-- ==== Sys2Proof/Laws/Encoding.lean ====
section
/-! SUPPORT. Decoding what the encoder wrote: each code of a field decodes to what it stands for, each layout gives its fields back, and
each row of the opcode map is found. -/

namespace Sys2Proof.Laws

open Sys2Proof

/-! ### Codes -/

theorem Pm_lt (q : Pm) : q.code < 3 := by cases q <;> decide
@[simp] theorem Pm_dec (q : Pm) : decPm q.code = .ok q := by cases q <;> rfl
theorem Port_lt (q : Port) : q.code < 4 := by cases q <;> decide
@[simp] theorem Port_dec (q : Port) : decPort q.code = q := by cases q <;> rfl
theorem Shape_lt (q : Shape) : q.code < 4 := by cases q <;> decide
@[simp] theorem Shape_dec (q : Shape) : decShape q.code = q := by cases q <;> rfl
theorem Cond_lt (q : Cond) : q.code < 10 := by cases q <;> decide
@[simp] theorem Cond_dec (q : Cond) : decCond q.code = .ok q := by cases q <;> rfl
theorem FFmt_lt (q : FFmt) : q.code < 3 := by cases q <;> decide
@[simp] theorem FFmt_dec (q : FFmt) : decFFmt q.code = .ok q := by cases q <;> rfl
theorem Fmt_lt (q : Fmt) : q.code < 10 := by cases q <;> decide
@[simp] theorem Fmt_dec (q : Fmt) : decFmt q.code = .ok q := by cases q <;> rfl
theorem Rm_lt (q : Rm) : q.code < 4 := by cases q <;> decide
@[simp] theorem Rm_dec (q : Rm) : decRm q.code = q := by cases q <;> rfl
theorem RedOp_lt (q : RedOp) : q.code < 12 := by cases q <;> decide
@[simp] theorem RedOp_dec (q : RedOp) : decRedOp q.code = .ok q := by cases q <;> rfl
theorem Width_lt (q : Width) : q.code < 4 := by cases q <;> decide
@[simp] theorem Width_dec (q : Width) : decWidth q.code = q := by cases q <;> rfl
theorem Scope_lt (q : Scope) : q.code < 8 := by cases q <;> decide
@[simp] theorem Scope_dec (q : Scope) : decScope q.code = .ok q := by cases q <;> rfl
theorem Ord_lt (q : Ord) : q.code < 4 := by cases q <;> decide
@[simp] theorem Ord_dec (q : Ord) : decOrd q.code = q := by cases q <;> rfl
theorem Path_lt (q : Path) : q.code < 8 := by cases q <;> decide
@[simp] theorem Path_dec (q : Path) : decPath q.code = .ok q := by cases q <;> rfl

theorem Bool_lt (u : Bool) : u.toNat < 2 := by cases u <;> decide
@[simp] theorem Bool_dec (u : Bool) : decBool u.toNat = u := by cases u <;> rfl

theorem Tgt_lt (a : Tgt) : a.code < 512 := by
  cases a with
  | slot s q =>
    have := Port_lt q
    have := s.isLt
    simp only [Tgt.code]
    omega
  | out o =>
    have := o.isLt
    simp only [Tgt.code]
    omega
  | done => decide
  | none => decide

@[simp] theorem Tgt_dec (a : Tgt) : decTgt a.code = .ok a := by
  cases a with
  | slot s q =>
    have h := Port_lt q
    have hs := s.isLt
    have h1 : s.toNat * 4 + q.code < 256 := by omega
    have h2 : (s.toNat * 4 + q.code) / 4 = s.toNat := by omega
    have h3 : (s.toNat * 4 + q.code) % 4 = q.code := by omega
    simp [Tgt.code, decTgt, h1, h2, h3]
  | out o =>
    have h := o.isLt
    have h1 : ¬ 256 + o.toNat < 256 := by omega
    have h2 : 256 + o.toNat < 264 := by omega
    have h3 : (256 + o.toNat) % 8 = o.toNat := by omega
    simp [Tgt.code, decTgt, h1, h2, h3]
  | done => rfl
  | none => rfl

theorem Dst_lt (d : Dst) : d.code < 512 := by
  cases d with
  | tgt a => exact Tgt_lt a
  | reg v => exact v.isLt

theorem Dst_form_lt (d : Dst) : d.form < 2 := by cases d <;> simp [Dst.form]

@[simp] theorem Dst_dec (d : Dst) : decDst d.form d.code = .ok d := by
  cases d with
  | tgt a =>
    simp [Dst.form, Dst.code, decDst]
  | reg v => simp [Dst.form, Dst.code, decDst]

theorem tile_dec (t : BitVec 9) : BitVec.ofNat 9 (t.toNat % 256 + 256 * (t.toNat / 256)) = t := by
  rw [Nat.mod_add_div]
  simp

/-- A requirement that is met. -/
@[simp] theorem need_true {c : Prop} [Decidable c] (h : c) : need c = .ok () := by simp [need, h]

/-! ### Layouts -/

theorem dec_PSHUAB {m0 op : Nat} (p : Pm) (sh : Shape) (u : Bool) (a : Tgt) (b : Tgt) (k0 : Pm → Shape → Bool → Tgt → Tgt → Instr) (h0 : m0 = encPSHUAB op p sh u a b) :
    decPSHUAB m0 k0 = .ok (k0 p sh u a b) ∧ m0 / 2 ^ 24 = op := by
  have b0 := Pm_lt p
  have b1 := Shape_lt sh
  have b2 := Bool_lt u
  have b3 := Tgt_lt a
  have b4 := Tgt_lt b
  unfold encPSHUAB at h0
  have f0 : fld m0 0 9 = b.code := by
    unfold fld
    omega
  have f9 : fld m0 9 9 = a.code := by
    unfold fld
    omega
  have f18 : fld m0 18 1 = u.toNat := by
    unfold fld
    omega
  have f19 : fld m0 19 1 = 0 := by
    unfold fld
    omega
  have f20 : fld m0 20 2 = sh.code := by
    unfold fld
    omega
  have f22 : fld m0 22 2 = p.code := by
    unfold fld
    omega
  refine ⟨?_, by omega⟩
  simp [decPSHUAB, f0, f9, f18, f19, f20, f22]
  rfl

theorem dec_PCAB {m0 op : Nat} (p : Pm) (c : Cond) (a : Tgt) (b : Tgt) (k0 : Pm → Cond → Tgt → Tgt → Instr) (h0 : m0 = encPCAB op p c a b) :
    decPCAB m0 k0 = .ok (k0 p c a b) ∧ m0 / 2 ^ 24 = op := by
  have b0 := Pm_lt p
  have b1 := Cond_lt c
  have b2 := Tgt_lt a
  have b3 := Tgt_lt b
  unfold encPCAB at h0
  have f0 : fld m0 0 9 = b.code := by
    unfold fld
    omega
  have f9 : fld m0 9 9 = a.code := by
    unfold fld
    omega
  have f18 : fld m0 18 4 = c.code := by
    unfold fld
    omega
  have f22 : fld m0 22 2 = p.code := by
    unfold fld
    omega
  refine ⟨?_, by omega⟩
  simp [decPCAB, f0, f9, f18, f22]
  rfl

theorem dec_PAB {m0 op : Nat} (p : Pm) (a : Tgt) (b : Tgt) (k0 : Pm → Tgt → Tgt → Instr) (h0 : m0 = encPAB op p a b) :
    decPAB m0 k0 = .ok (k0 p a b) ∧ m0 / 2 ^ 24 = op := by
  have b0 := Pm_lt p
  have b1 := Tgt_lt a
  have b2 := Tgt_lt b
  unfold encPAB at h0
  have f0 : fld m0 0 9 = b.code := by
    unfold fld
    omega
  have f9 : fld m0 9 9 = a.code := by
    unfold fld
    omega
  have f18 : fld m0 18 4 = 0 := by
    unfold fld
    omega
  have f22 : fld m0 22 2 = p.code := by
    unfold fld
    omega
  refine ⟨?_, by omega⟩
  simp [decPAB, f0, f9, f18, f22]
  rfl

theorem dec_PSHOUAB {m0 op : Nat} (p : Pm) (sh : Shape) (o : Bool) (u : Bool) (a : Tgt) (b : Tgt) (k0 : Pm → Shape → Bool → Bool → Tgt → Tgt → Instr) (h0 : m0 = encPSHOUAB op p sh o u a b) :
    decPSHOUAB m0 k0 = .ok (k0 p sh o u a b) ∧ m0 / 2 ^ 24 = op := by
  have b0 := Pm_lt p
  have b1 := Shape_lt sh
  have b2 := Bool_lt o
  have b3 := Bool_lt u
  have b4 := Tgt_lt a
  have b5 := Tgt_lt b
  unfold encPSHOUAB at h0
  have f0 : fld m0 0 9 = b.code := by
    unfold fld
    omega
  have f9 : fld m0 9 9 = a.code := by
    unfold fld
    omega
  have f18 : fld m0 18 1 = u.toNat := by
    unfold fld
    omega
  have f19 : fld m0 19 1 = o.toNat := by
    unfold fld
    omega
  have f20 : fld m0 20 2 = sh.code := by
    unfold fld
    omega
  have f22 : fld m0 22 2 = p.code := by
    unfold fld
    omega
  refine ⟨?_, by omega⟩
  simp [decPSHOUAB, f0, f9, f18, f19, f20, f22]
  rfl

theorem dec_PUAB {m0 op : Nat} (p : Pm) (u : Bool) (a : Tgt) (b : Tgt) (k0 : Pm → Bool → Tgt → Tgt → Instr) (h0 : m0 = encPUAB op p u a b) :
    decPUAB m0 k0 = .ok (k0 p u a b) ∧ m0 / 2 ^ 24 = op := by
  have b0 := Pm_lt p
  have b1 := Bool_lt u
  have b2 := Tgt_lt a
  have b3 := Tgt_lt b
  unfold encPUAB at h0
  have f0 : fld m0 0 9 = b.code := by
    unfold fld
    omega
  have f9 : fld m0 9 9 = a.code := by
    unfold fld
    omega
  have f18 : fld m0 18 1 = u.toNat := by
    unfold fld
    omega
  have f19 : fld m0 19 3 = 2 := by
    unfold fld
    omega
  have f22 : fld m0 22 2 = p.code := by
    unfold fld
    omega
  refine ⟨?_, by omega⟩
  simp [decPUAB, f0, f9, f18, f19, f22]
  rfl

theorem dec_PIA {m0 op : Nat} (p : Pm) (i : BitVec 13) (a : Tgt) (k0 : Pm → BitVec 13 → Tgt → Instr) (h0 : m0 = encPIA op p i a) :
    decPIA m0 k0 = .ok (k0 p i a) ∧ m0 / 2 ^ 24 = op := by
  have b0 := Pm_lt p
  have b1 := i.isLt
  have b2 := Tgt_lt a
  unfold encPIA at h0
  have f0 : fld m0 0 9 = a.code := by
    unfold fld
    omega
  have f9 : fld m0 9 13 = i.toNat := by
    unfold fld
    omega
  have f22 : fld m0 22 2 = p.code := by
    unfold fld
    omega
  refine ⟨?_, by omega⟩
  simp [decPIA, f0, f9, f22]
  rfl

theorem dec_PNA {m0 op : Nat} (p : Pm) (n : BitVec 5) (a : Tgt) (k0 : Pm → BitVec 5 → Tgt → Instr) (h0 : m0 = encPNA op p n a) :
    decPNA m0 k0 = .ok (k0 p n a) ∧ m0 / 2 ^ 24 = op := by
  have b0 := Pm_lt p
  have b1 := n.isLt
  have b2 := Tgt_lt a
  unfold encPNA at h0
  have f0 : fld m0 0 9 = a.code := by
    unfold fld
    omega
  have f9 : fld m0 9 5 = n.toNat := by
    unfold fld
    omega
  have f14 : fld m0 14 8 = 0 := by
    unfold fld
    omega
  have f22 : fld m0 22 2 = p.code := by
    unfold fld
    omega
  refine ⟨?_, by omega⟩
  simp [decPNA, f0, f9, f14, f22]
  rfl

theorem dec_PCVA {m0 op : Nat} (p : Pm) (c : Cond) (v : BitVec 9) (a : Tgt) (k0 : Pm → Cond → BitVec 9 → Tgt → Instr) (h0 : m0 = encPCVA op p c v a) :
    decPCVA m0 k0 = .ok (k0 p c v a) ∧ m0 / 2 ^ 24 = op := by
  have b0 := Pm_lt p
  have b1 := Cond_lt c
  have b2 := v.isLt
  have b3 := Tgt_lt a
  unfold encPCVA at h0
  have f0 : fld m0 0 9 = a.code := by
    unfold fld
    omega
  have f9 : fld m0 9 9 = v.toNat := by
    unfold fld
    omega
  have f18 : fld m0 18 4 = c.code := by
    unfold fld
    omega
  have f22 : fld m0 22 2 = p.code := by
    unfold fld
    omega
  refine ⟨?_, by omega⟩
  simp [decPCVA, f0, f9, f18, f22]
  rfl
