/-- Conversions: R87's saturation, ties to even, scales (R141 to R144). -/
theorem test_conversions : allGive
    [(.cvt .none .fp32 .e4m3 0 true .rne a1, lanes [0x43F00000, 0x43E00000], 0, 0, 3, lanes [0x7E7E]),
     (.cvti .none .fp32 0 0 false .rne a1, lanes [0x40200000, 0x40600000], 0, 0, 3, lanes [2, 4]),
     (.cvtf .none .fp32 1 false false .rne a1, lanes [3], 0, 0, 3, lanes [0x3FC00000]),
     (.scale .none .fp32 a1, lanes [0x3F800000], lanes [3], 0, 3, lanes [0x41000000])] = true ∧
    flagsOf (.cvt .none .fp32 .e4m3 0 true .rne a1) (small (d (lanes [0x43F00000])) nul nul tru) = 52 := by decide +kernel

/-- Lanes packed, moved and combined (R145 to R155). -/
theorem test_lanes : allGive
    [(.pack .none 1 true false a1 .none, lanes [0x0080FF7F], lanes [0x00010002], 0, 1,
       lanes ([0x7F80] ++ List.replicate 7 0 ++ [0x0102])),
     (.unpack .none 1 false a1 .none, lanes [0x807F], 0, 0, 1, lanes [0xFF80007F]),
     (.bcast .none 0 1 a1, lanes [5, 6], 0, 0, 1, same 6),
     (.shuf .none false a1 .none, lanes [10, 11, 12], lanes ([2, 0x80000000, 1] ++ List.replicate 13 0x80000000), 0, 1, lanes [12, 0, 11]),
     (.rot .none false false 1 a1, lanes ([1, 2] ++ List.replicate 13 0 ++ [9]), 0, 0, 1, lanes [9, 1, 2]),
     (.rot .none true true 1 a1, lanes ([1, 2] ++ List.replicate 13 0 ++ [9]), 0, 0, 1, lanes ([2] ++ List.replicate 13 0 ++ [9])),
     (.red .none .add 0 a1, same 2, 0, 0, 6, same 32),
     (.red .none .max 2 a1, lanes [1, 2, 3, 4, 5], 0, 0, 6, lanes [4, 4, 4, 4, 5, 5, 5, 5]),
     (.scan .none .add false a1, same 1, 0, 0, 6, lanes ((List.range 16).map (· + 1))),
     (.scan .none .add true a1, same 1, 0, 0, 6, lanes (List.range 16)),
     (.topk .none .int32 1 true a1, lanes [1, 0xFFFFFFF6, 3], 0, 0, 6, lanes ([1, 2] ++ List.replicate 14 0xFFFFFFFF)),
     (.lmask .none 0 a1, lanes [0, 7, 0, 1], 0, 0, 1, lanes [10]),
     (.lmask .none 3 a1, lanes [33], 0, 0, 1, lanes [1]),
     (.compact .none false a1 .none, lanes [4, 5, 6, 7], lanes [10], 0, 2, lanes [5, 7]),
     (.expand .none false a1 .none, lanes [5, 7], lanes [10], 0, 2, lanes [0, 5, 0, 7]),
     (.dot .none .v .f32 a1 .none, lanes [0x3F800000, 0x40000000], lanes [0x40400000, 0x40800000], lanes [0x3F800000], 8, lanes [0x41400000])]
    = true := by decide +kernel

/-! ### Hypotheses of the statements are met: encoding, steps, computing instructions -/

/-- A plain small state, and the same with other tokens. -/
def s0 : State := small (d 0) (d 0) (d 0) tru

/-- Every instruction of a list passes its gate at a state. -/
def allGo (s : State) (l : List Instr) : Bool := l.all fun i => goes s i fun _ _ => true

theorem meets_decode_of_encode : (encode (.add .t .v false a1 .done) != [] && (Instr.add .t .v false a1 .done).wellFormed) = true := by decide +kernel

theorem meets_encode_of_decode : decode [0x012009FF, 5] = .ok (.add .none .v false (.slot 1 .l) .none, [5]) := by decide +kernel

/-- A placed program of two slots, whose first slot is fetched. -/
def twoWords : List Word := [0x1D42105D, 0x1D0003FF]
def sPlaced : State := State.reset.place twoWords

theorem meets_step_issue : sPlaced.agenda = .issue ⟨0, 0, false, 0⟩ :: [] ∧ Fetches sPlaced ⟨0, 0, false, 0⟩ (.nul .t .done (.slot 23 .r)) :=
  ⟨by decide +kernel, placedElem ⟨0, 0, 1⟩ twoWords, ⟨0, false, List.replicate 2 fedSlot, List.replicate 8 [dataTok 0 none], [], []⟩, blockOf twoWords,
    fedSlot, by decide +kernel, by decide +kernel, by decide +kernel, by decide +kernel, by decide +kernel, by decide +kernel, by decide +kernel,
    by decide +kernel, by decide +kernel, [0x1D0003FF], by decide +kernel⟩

....................

Problem.
Quote the records above exactly, from the first line through the line containing "theorem FFmt_dec (q", and nothing more.

Response area.
-- ==== Sys2Proof/Laws/Encoding.lean ====
section
/-! SUPPORT. Decoding what the encoder wrote: each code of a field decodes to what it stands for, each layout gives its fields back, and
each row of the opcode map is found. -/

namespace Sys2Proof.Laws

open Sys2Proof

/-! ### Codes -/

theorem Pm_lt (q : Pm) : q.code < 3 := by cases q <;> decide
@[simp] theorem Pm_dec (q : Pm) : decPm q.code = .ok q := by cases q <;> rfl
theorem Port_lt (q : Port) : q.code < 4 := by cases q <;> decide
@[simp] theorem Port_dec (q : Port) : decPort q.code = q := by cases q <;> rfl
theorem Shape_lt (q : Shape) : q.code < 4 := by cases q <;> decide
@[simp] theorem Shape_dec (q : Shape) : decShape q.code = q := by cases q <;> rfl
theorem Cond_lt (q : Cond) : q.code < 10 := by cases q <;> decide
@[simp] theorem Cond_dec (q : Cond) : decCond q.code = .ok q := by cases q <;> rfl
theorem FFmt_lt (q : FFmt) : q.code < 3 := by cases q <;> decide
@[simp] theorem FFmt_dec (q : FFmt) : decFFmt q.code = .ok q := by cases q <;> rfl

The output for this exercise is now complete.